Début avril 2007 par une belle fin de soirée j'ai ouvert ce blog. Le premier billet n'avait vraiment aucun intérêt et j'ai eu 2 commentaires de la part de Kahla et puis de Anne (Papilles & Pubilles) qui a fait un sacré bout de chemin depuis.

J'arrête "Bleck Attitude" ce putain de blog me plaît trop pour que je le supprime, il reste donc un moment flottant entre deux eaux tel une bouteille à la mer. Je continuerai à commenter sur ton blog, même que je signerai Bleck, c'est comme ça. Merci à toutes et à tous les lecteurs et commentateurs bienveillants qui m'ont accompagné au long de ces années à l'exception des deux premières commentatrices je ne citerai personne ce serai discourtois pour toutes celles et ceux que j'ai oubliées.

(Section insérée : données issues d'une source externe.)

/-- Entry j, earlier, keeps entry i in the queue. -/
def State.holds (s : State) (g : Group) (j i : Entry) (before : List Entry) (fwd : Bool) : Bool :=
  if i.kind.aside || j.kind.aside then s.holdsQuery j i else s.holdsBack g j i before fwd

/-- Some entry before position i holds entry e back. -/
def State.heldBy (s : State) (g : Group) (e : Entry) (fwd : Bool) : List Entry → List Entry → Bool
  | _, [] => false
  | seen, j :: rest => s.holds g j e seen fwd || s.heldBy g e fwd (seen ++ [j]) rest

/-- The scope of a release: 0 for none. -/
def Entry.relScope (e : Entry) : Nat :=
  match e.kind with
  | .fence 1 _ => 0
  | .fence _ sc => sc
  | _ => e.rel

/-- Entry i is held back by an earlier one, or, a release at `.dev` or `.sys`, by window bytes of the core not written back (08 R181). -/
def State.heldBack (s : State) (g : Group) (i : Nat) (e : Entry) (fwd : Bool) : Bool :=
  (4 ≤ e.relScope && s.windowsOut g.core) || s.heldBy g e fwd [] (g.obq.take i)

/-- An atomic or SC. -/
def EKind.swaps : EKind → Bool
  | .atom .. | .sc => true
  | _ => false

/-- The bytes a load takes from earlier stores still queued, the youngest for each byte; none where one is missing (08 R172), or where a younger
atomic or SC on the byte is queued, which the load then waits for (DESIGN CHOICE, log 99). -/
def forwardBytes (before : List Entry) (e : Entry) : Option (List Byte) :=
  match e.kind, e.loc with
  | .load, .mem pa _ =>
    (List.range e.n).mapM fun k =>
      match before.reverse.find? fun j => (j.kind == .store || j.kind.swaps) && j.stage == .queued && j.overlaps { e with loc := .mem (pa + k) 0, n := 1 } with
      | some j => match j.kind, j.loc with
        | .store, .mem x _ => some (.ofNat 8 (j.data / 2 ^ (8 * (pa + k - x))))
        | _, _ => none
      | none => none
  | _, _ => none

/-! ### Applying accesses -/

/-- new(old, x) of R189 on n bytes. -/
def atomNew (op : Nat) (sgn : Bool) (n old x e : Nat) : Nat :=
  let t : ITy := if n = 8 then (if sgn then .i64 else .n64) else (if sgn then .i32 else .n32)
  let a := BitVec.ofNat 64 old
  let b := BitVec.ofNat 64 x
  match op with
  | 0 => (fnAdd t a b).toNat
  | 1 => (fnMin t a b).toNat
  | 2 => (fnMax t a b).toNat
  | 3 => (fnAnd t a b).toNat
  | 4 => (fnOr t a b).toNat
  | 5 => (fnXor t a b).toNat
  | 6 => x % 2 ^ (8 * n)
  | 7 => if old = e then x % 2 ^ (8 * n) else old
  | _ => (fnFadd (if n = 8 then .fp64 else .fp32) .rn false old (x % 2 ^ (8 * n))).1

/-- What an access does to n bytes that hold `old`: its value, and the bytes written. `ok` is whether the lane's
reservation holds, for SC. -/
def accEffect (k : EKind) (n old data : Nat) (ok : Bool) : Nat × Option Nat :=
  match k with
  | .store => (0, some data)
  | .atom op sgn e => (old, if op = 7 && old != e then none else some (atomNew op sgn n old data e))
  | .sc => if ok then (1, some data) else (0, none)
  | _ => (old, none)

/-- A lane's reservation on the block of a location at a holding point. -/
def State.hasResv (s : State) (core g lane : Nat) (l : Loc) : Bool :=
  (s.core core).resv.any fun r => r.grp == g && r.lane == lane && r.blk.inBlock l 1

/-- Sets a lane's reservation; beyond 512 the oldest goes (08 R191). The reservation that the lane held ends here, and of two LRs of a lane that are
performed out of program order the one performed last stands (DESIGN CHOICE, log 98). In private memory the block is the 16 physical bytes that hold
the access's first (DESIGN CHOICE, log 98). -/
def State.setResv (s : State) (core g lane : Nat) (l : Loc) (hp : Nat) : State :=
  let c := s.core core
  let va := ((s.grp? g).bind fun x => x.obq.find? fun e =>
    e.kind == .lr && e.lane == lane && e.stage != .done && e.loc.blk.same l.blk).map (·.va.toNat / 16 * 16)
  let keep := (c.resv.filter fun r => !(r.grp == g && r.lane == lane)) ++ va.toList.map fun v => ⟨g, lane, l.blk, hp, v⟩
  s.setCore core { c with resv := keep.drop (keep.length - 512) }

/-- Ends a lane's reservation. -/
def State.endResv (s : State) (core g lane : Nat) : State :=
  let c := s.core core
  s.setCore core { c with resv := c.resv.filter fun r => !(r.grp == g && r.lane == lane) }

/-- Reservations after an access by (g, lane) of core `cr` at holding point hp that wrote or not. -/
def State.resvAfter (s : State) (k : EKind) (wrote : Bool) (l : Loc) (n hp cr g lane : Nat) : State :=
  let s := if wrote then s.killResv l n hp cr g lane (k == .sc) else s
  match k with
  | .lr => s.setResv cr g lane l hp
  | .sc => s.endResv cr g lane
  | _ => s

/-- An access at a scratchpad bank (06 R130, R131): in range by then. -/
def State.applyPad (s : State) (k : EKind) (team off n data cr g lane : Nat) : Nat × State :=
  let old := s.padRead team off n
  let (v, w) := accEffect k n old data (s.hasResv cr g lane (.pad team off))
  let s := match w with
    | some x => s.padWrite team off n x
    | none => s
  (v, s.resvAfter k w.isSome (.pad team off) n 0 cr g lane)

/-- An access at the core's L1, whose line holds the bytes or is stored to. -/
def State.applyL1 (s : State) (k : EKind) (pa cls : Nat) (own : Option (Nat × Nat)) (n data cr g lane : Nat) : Nat × State :=
  let old := (s.l1Get? cr pa n).getD 0
  let (v, w) := accEffect k n old data (s.hasResv cr g lane (.mem pa cls))
  let s := match w with
    | some x => s.l1Write cr cls own (s.whoIs g) (pieceCells pa n x)
    | none => s
  (v, s.resvAfter k w.isSome (.mem pa cls) n 1 cr g lane)

/-! ### Touches and queries at a spiral (07 R151, R157, R162-R164) -/

/-- A tile is pinned while any pin table names it (07 R157). -/
def State.pinned (s : State) (tile : Nat) : Bool := s.cores.toList.any fun c => c.pins.any (·.1 == tile)
/-- A tile of a spiral is pinned where it is the home tile: a copy never is (07 R157, R159). -/
def State.pinnedTile (s : State) (x : Tile) : Bool := !x.copy && s.pinned x.addr

/-- The access promotes its tile: not `.far`, not a range operation's step or a query, not a stack core's (07 R151). -/
def Req.touches (r : Req) : Bool := !r.far && !(3000 ≤ r.src && r.src < 4000) && (match r.kind with
  | .range .. | .query _ => false
  | _ => true)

Vous m'avez souvent amusé ou ému, vous m'avez parfois surpris, souvent vous m'avez appris des choses dont j'ignorais l'existence. J'ai tenté de répondre à tous vos messages. Je dois toujours quelque chose à la trouvatrice du pont de Noirmoutier. J'ai rencontré deux ou trois personnes vraiment dignes d'intérêt je pense nottamment à cette Demoiselle qui m'a attendu à l'entrée du jardin des plantes. J'ai viré également 3 ou 4 auteurs de commentaires et ça c'est bien passé, à l'exception d'un seul qui s'accroche toujours.

Ici j'ai raconté ma petite vie, mes kilomètres mes joies, j'ai dit mes rencontres et mes peines sans pudeur, il y a de l'authentique et de la déconne grave, j'en ai exaspéré quelques tonnes, je pense en avoir amusé beaucoup, attendri certains. Sinon et bien évidemment j'emmerde les cons, c'est vulgaire oui, c'est vulgaire.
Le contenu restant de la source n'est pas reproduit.